▶ _DESCRIPTION OF THE TASK_:
From the records below, find each line with the string "Machine" and copy it.
*** Opening of INPUT MATERIAL ***
-- ==== Sys2Proof/Machine/Banks.lean ====
section
/-!
DEFINITION. What the indirect banks hold (Table REG-6, Table SUP-4, Table FLT-4, R264, R282, R339–R341), with the capability
list (R342–R346).
-/
namespace Sys2Proof.Machine

/-- A flag at a bit. -/
def flagAt (b : Bool) (i : Nat) : Nat := if b then 2 ^ i else 0
/-- How many of a list satisfy a test. -/
def countIf {α : Type} (l : List α) (f : α → Bool) : Nat := (l.filter f).length

/-! Live values (R3, R344). -/

/-- Logical crests present, as a mask. -/
def State.presentMask (s : State) : Nat := (((List.range 16).filter s.crestPresent).map (2 ^ ·)).sum
/-- Logical crests that are present and owned by none (Table REG-8). -/
def State.freeCrests (s : State) : Nat :=
  (((List.range 16).filter (fun l => s.crestPresent l && (s.crestOwner l).isNone)).map (2 ^ ·)).sum
/-- Slices neither owned, in transit nor retired (Table REG-8). -/
def State.freeSlices (s : State) : Nat :=
  (((List.range 96).filter (fun n => (s.sliceOwner n).isNone && !(s.slice n).transit && !s.sliceRetired n)).map (2 ^ ·)).sum
/-- Partitions that are not FREE. -/
def State.activeParts (s : State) : Nat :=
  (((List.range 8).filter (fun p => decide ((s.part p).st ≠ 0))).map (2 ^ ·)).sum
/-- ACTIVE host modules. -/
def State.hostActive (s : State) : Nat :=
  (((List.range 4).filter (fun m => decide ((s.hmod m).st = 2))).map (2 ^ ·)).sum
/-- Peer ports in a state, as a mask. -/
def State.portsIn (s : State) (st : Nat) : Nat :=
  (((List.range 3).filter (fun k => decide ((s.port k).st = st))).map (2 ^ ·)).sum

/-! The capability list. -/

/-- The entries of Table REG-11: ID and the words after the header. -/
def State.capEntries (s : State) : List (Nat × List Nat) :=
  let usable := countIf (List.range 16) s.crestPresent
  let slices := countIf (List.range 96) (fun n => !s.sliceRetired n)
  let pos := s.position
  [ (0x01, [ usable + 17 * 2 ^ 5 + s.rep.spareSt * 2 ^ 10 + s.presentMask * 2 ^ 16
           , 16 * slices + slices * 2 ^ 16
           , 64 + 8 * 2 ^ 8 + 4 * 2 ^ 12 + 12 * 2 ^ 16 + 12 * 2 ^ 20
           , 8 + 128 * 2 ^ 4 + 32 * 2 ^ 12 + 1024 * 2 ^ 18
           , pos + flagAt s.debugStrap 2 + s.hostActive * 2 ^ 4 + s.hostConfig * 2 ^ 8 + 0x11 * 2 ^ 16 ])
  , (0x02, [ 0x00000FFE, 0x00000003, 0x000F0FFE, 0x00000004, 0x00070000, 0
           , 1 + 2 + 4 + 8 * 2 ^ 4 + 16 * 2 ^ 8 + 12 * 2 ^ 16 + 32 * 2 ^ 24 ])
  , (0x03, [ 0x03 + 2 * 2 ^ 8 + 3 * 2 ^ 12 + 3 * 2 ^ 16 + 6 * 2 ^ 20 + 7 * 2 ^ 24 ])
  , (0x04, [ 32 + 2 ^ 8 + 2 ^ 9 ])
  , (0x05, [ 128 + 128 * 2 ^ 8 + 3 * 2 ^ 16, 65536 ])
  , (0x06, [ 8 + 3 * 2 ^ 4 + 0xFF * 2 ^ 8 + 0x7F * 2 ^ 16 + 0x1F * 2 ^ 24 ])
  , (0x07, [ 1024 + 8 * 2 ^ 11 + 2 ^ 16 + 0x3F * 2 ^ 24, 0x00100000 ])
  , (0x08, [ 3 + pos * 2 ^ 4 + s.members * 2 ^ 8 + s.leader * 2 ^ 12 + s.portsIn 2 * 2 ^ 16 + s.portsIn 5 * 2 ^ 24 + 4 * 2 ^ 28 ])
  , (0x09, [ 0x0780 + 0x1900 * 2 ^ 16, 0x1CC0 + 0x1A40 * 2 ^ 16, 16 + 6 * 2 ^ 8 + 100 * 2 ^ 12 + 115 * 2 ^ 20 ])
  , (0x0A, [ usable + s.rep.spareSt * 2 ^ 5 + (96 - slices) * 2 ^ 16 + 64 * 2 ^ 24
           , s.mg.threshCount + s.mg.threshWindow * 2 ^ 8 ])
  , (0x0B, [ s.mg.debugLevel + flagAt s.debugStrap 2 + flagAt (decide (s.mg.taint ≠ 0)) 3 + 0x1F * 2 ^ 4 ])
  , (0x0C, [ 8 + s.activeParts * 2 ^ 8 + countIf (maskList s.freeCrests 16) (fun _ => true) * 2 ^ 16
             + countIf (maskList s.freeSlices 96) (fun _ => true) * 2 ^ 24 ])
  , (0x0D, [ 13 + 7 * 2 ^ 8 + 17 * 2 ^ 16 + 2 ^ 24 ]) ]

/-- The list laid out from word `at` on, entry after entry (R342). -/
def layCaps : Nat → List (Nat × List Nat) → List Nat
  | _, [] => []
  | at_, e :: es =>
    let n := e.2.length + 1
    (e.1 + 2 ^ 8 + n * 2 ^ 12 + (if es.isEmpty then 0 else at_ + n) * 2 ^ 16) :: e.2 ++ layCaps (at_ + n) es

/-- The word of the first entry; this model lays the list out from here on. -/
def capFirst : Nat := 0x10

/-- A word of bank 0x00. -/
def State.capWord (s : State) (w : Nat) : Nat :=
  if !s.mg.capBuilt || decide (w < capFirst) then 0 else (layCaps capFirst s.capEntries).getD (w - capFirst) 0

/-! The other banks. -/

/-- Is the path at level FULL over the register port? -/
def State.atFull (s : State) (p : Path) : Bool := decide (p = .port) && decide (s.mg.debugLevel = 2)
/-- May a path see a partition's trace and counters (R224, R225)? -/
def State.sees (s : State) (p : Path) (part : Nat) : Bool :=
  s.atFull p || (decide (s.mg.debugLevel ≥ 1) && (s.part part).dbgOptin)

/-- STATE of bank 0x01. -/
def State.crestState (s : State) (p : Nat) : Nat :=
  if s.crestRetired p then 4
  else match (s.crest p).pw with | .run => 0 | .idle => 1 | .nap => 2 | .off => 3

/-- A word of bank 0x01 (R339). -/
def State.crestWord (s : State) (path : Path) (w : Nat) : Nat :=
  let p := w / 16
  let c := s.crest p
  let l := s.logicalOf p
  let o := l.bind s.crestOwner
  if p > 16 then 0
  else if w % 16 = 0 then
    s.crestState p + c.level * 2 ^ 4 + s.ceiling p * 2 ^ 8 + s.ceilSrc p * 2 ^ 12 + l.getD 31 * 2 ^ 16
      + o.getD 0 * 2 ^ 21 + flagAt o.isSome 24 + c.held.length * 2 ^ 25 + flagAt c.halted 28
  else if !s.atFull path then 0
  else if w % 16 = 1 then c.cls
  else if w % 16 ≤ 9 then c.sig.getD (w % 16 - 2) 0 % 2 ^ 32
  else 0

/-- A word of bank 0x02 (Table SUP-4); regulator 24 is the LDO, ON at its fixed 0.75 V whenever the die is
powered (Table SUP-2). -/
def State.regWord (s : State) (w : Nat) : Nat :=
  let r := w / 16
  let x := s.reg r
  let k := w % 4
  let has := decide (k < regPhases r)
  if r > 24 then 0
  else match w % 16 / 4, k with
    | 0, 0 => (if r = 24 then 2 else x.st) + min 3 x.attempt * 2 ^ 3 + flagAt x.senseFail 5 + flagAt x.permanent 6
        + x.openMask * 2 ^ 7 + x.limit * 2 ^ 11
    | 0, 1 => if r = 24 then 750 else x.setpoint % 4096
    | 0, 2 => x.vout % 4096
    | 0, _ => x.iin % 65536
    | 1, _ => if has then x.phNow s.time k else 0
    | 2, _ => if has then tget 0 x.phI k % 65536 else 0
    | _, _ => if has then tget 0 x.phVerify k % 2 ^ 32 else 0

/-- A word of bank 0x03 (R281). -/
def State.logWord (s : State) (w : Nat) : Nat :=
  if w ≥ 0x2000 then 0
  else match s.log.find? (fun e => e.seq % 1024 = w / 8) with
    | some e => e.words.getD (w % 8) 0
    | none => 0

/-- A word of bank 0x04 (R340). -/
def State.thermalWord (s : State) (w : Nat) : Nat :=
  if w < 64 then wrap 12 (tget 0 s.pwr.temps w) + flagAt (tget false s.pwr.excluded w) 12
  else if w ≤ 0x50 then s.thermalCeil (w - 0x40)
  else 0

/-- A word of bank 0x05 (R264, R224). -/
def State.energyWord (s : State) (path : Path) (w : Nat) : Nat :=
  let half (v : Nat) : Nat := if w % 2 = 0 then v % 2 ^ 32 else v / 2 ^ 32
  if w < 0x80 then
    match s.queueOwner (w / 2) with
    | some p => if s.sees path p then half (s.queue (w / 2)).energy else 0
    | none => 0
  else if w < 0x90 then (if s.sees path ((w - 0x80) / 2) then half (s.part ((w - 0x80) / 2)).energy else 0)
  else if w < 0x94 ∧ s.atFull path = true then half (if w < 0x92 then s.unattr else s.releasedE)
  else 0

/-- A word of bank 0x06 (Table FLT-6). -/
def State.repairWord (s : State) (w : Nat) : Nat :=
  if w < 96 then
    let x := s.slice w
    x.spares + flagAt (s.sliceRetired w) 7 + x.ce * 2 ^ 8 + x.ue * 2 ^ 16
  else if w ≤ 0x70 then
    let c := s.crest (w - 0x60)
    c.resCount + c.parCount * 2 ^ 8 + flagAt (s.crestRetired (w - 0x60)) 16
  else if 0x80 ≤ w ∧ w < 0x84 then tget 0 s.rep.xfer (w - 0x80) + flagAt (s.colRetired (w - 0x80)) 16
  else 0

/-- A word of bank 0x07 (R341). -/
def State.traceWord (s : State) (path : Path) (w : Nat) : Nat :=
  if w = 0x4000 then (if s.atFull path || decide (s.mg.debugLevel ≥ 1) then s.traceNext else 0)
  else if w > 0x4000 then 0
  else
    let e := tget {} s.trace (w / 4)
    if e.zeroed || !s.sees path e.part then 0
    else match w % 4 with
      | 0 => e.event + e.crest * 2 ^ 4 + e.q * 2 ^ 8 + e.part * 2 ^ 16 + e.status * 2 ^ 24
      | 1 => e.tag
      | 2 => e.mclk.toNat
      | _ => e.seq

/-- A read of a word of a bank (Table REG-6). -/
def State.bankRead (s : State) (path : Path) (bank w : Nat) : Nat :=
  match bank with
  | 0 => s.capWord w
  | 1 => s.crestWord path w
  | 2 => s.regWord w
  | 3 => s.logWord w
  | 4 => s.thermalWord w
  | 5 => s.energyWord path w
  | 6 => s.repairWord w
  | 7 => s.traceWord path w
  | _ => 0

/-- A write of a word of a bank: STAGE alone is writable, over the register port while it is open (R312, R332). -/
def State.bankWrite (s : State) (path : Path) (bank w v : Nat) : State :=
  if bank = 0x10 ∧ path = .port ∧ s.fw.stageOpen = true ∧ w < 2 ^ 20 then
    s.modFw fun f => { f with stage := tsetFrom 0#8 f.stage (4 * w) (toBytes v 4) }
  else s

end Sys2Proof.Machine
end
*** Close of INPUT MATERIAL ***
▶ _REPLY TO THE TASK_:
-- ==== Sys2Proof/Machine/Banks.lean ====
namespace Sys2Proof.Machine
end Sys2Proof.Machine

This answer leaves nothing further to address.